** Try it **
Beginning with the line containing "h.2.1, Mem.wf_zeros _⟩", give every line again exactly as it is, ending with the last line of the entries.

►

-- ==== Sys2Proof/Laws/Memory.lean ====
section
/-!
SUPPORT. The laws of the buffers: read after write, and that every operation keeps the canonical form.
-/
namespace Sys2Proof.Machine

@[simp] theorem Mem.read_nil (a : Nat) : Mem.read [] a = none := rfl

theorem Mem.read_cons (b : Nat) (v : Byte) (m : Mem) (a : Nat) :
    Mem.read ((b, v) :: m) a = if a = b then some v else m.read a := rfl

/-- A read after a write gives the value written there, and what the buffer held everywhere else. -/
@[simp] theorem Mem.read_write (m : Mem) (a : Nat) (v : Byte) (x : Nat) :
    (m.write a v).read x = if x = a then some v else m.read x := by
  induction m with
  | nil => simp [Mem.write, Mem.read_cons]
  | cons c rest ih =>
    obtain ⟨b, w⟩ := c
    simp only [Mem.write]
    split
    · simp [Mem.read_cons]
    · split
      · subst_vars
        simp only [Mem.read_cons]
        split <;> rfl
      · simp only [Mem.read_cons, ih]
        split <;> split <;> simp_all

/-- What a list of zeros at given addresses reads as. -/
theorem Mem.read_map_zero (l : List Nat) (a : Nat) :
    Mem.read (l.map fun x => (x, 0#8)) a = if a ∈ l then some 0#8 else none := by
  induction l with
  | nil => simp
  | cons b l ih =>
    simp only [List.map_cons, Mem.read_cons, ih, List.mem_cons]
    split <;> simp_all

/-- The zero-filled output reads 0 below its size and holds nothing beyond it (R71). -/
@[simp] theorem Mem.read_zeros (n a : Nat) : (Mem.zeros n).read a = if a < n then some 0#8 else none := by
  simp [Mem.zeros, Mem.read_map_zero]

/-- An address the buffer lists after a write is the written one or was listed before. -/
theorem Mem.mem_write {m : Mem} {a : Nat} {v : Byte} {x : Host.Cell} (h : x ∈ m.write a v) : x = (a, v) ∨ x ∈ m := by
  induction m with
  | nil => simpa [Mem.write] using h
  | cons c rest ih =>
    obtain ⟨b, w⟩ := c
    simp only [Mem.write] at h
    split at h
    · simpa using h
    · split at h
      · rcases List.mem_cons.mp h with h | h
        · exact .inl h
        · exact .inr (List.mem_cons_of_mem _ h)
      · rcases List.mem_cons.mp h with h | h
        · exact .inr (h ▸ List.mem_cons_self)
        · exact (ih h).imp id (List.mem_cons_of_mem _)

/-- A write keeps the canonical form. -/
theorem Mem.wf_write {m : Mem} (h : m.wf) (a : Nat) (v : Byte) : (m.write a v).wf := by
  induction m with
  | nil => simp [Mem.write, Mem.wf]
  | cons c rest ih =>
    obtain ⟨b, w⟩ := c
    obtain ⟨hb, hr⟩ := List.pairwise_cons.mp h
    simp only [Mem.write]
    split
    · rename_i hlt
      refine List.pairwise_cons.mpr ⟨?_, h⟩
      intro x hx
      rcases List.mem_cons.mp hx with rfl | hx
      · exact hlt
      · exact Nat.lt_trans hlt (hb x hx)
    · split
      · rename_i heq
        subst heq
        exact List.pairwise_cons.mpr ⟨fun x hx => hb x hx, hr⟩
      · refine List.pairwise_cons.mpr ⟨?_, ih hr⟩
        intro x hx
        rcases Mem.mem_write hx with rfl | hx
        · show b < a
          omega
        · exact hb x hx

/-- The zero-filled output is in canonical form. -/
theorem Mem.wf_zeros (n : Nat) : (Mem.zeros n).wf := by
  simpa [Mem.zeros, Mem.wf, List.pairwise_map] using List.pairwise_lt_range

/-- The empty buffer is in canonical form. -/
theorem Mem.wf_nil : Mem.wf [] := List.Pairwise.nil

/-- A write of an address below a bound keeps the buffer below it. -/
theorem Mem.below_write {m : Mem} {n a : Nat} (h : m.below n) (ha : a < n) (v : Byte) : (m.write a v).below n := by
  intro x w hx
  rw [Mem.read_write] at hx
  split at hx
  · omega
  · exact h x w hx

/-- Every operation over the state's buffers keeps the canonical form: an appended byte. -/
theorem State.memOk_outPut {s : State} (h : s.memOk) (v : Byte) : (s.outPut v).memOk :=
  ⟨h.1, h.2.1, Mem.wf_write h.2.2 _ _⟩

/-- The start of a decode command keeps the canonical form. -/
theorem State.memOk_startDecode {s : State} (h : s.memOk) (n : Word) (p : Phase) : (s.startDecode n p).memOk :=
  ⟨h.1, h.2.1, Mem.wf_zeros _⟩

/-- What a failed command leaves unspecified is in canonical form. -/
theorem State.memOk_forget {s : State} (h : s.memOk) (c : Command) : (s.forget c).memOk := by
  obtain ⟨h1, h2, h3⟩ := h
  cases c <;> simp [State.forget, State.memOk, *]

/-- A host write of `IN` keeps the canonical form. -/
theorem State.memOk_hostWriteIn {s : State} (h : s.memOk) (a : Nat) (v : Byte) : (s.hostWriteIn a v).memOk := by
  unfold State.hostWriteIn
  split
  · exact ⟨Mem.wf_write h.1 _ _, h.2.1, h.2.2⟩
  · exact h

/-- A host write of `SEL` keeps the canonical form. -/
theorem State.memOk_hostWriteSel {s : State} (h : s.memOk) (a : Nat) (v : Byte) : (s.hostWriteSel a v).memOk := by
  unfold State.hostWriteSel
  split
  · exact ⟨h.1, Mem.wf_write h.2.1 _ _, h.2.2⟩
  · exact h

/-- The reset event leaves the canonical form. -/
theorem State.memOk_resetEvent (s : State) : s.resetEvent.memOk := ⟨Mem.wf_nil, Mem.wf_nil, Mem.wf_nil⟩

end Sys2Proof.Machine
end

◄

** Task answer **
  ⟨h.1, h.2.1, Mem.wf_zeros _⟩

/-- What a failed command leaves unspecified is in canonical form. -/
theorem State.memOk_forget {s : State} (h : s.memOk) (c : Command) : (s.forget c).memOk := by
  obtain ⟨h1, h2, h3⟩ := h
  cases c <;> simp [State.forget, State.memOk, *]

/-- A host write of `IN` keeps the canonical form. -/
theorem State.memOk_hostWriteIn {s : State} (h : s.memOk) (a : Nat) (v : Byte) : (s.hostWriteIn a v).memOk := by
  unfold State.hostWriteIn
  split
  · exact ⟨Mem.wf_write h.1 _ _, h.2.1, h.2.2⟩
  · exact h

/-- A host write of `SEL` keeps the canonical form. -/
theorem State.memOk_hostWriteSel {s : State} (h : s.memOk) (a : Nat) (v : Byte) : (s.hostWriteSel a v).memOk := by
  unfold State.hostWriteSel
  split
  · exact ⟨h.1, Mem.wf_write h.2.1 _ _, h.2.2⟩
  · exact h

/-- The reset event leaves the canonical form. -/
theorem State.memOk_resetEvent (s : State) : s.resetEvent.memOk := ⟨Mem.wf_nil, Mem.wf_nil, Mem.wf_nil⟩

end Sys2Proof.Machine
end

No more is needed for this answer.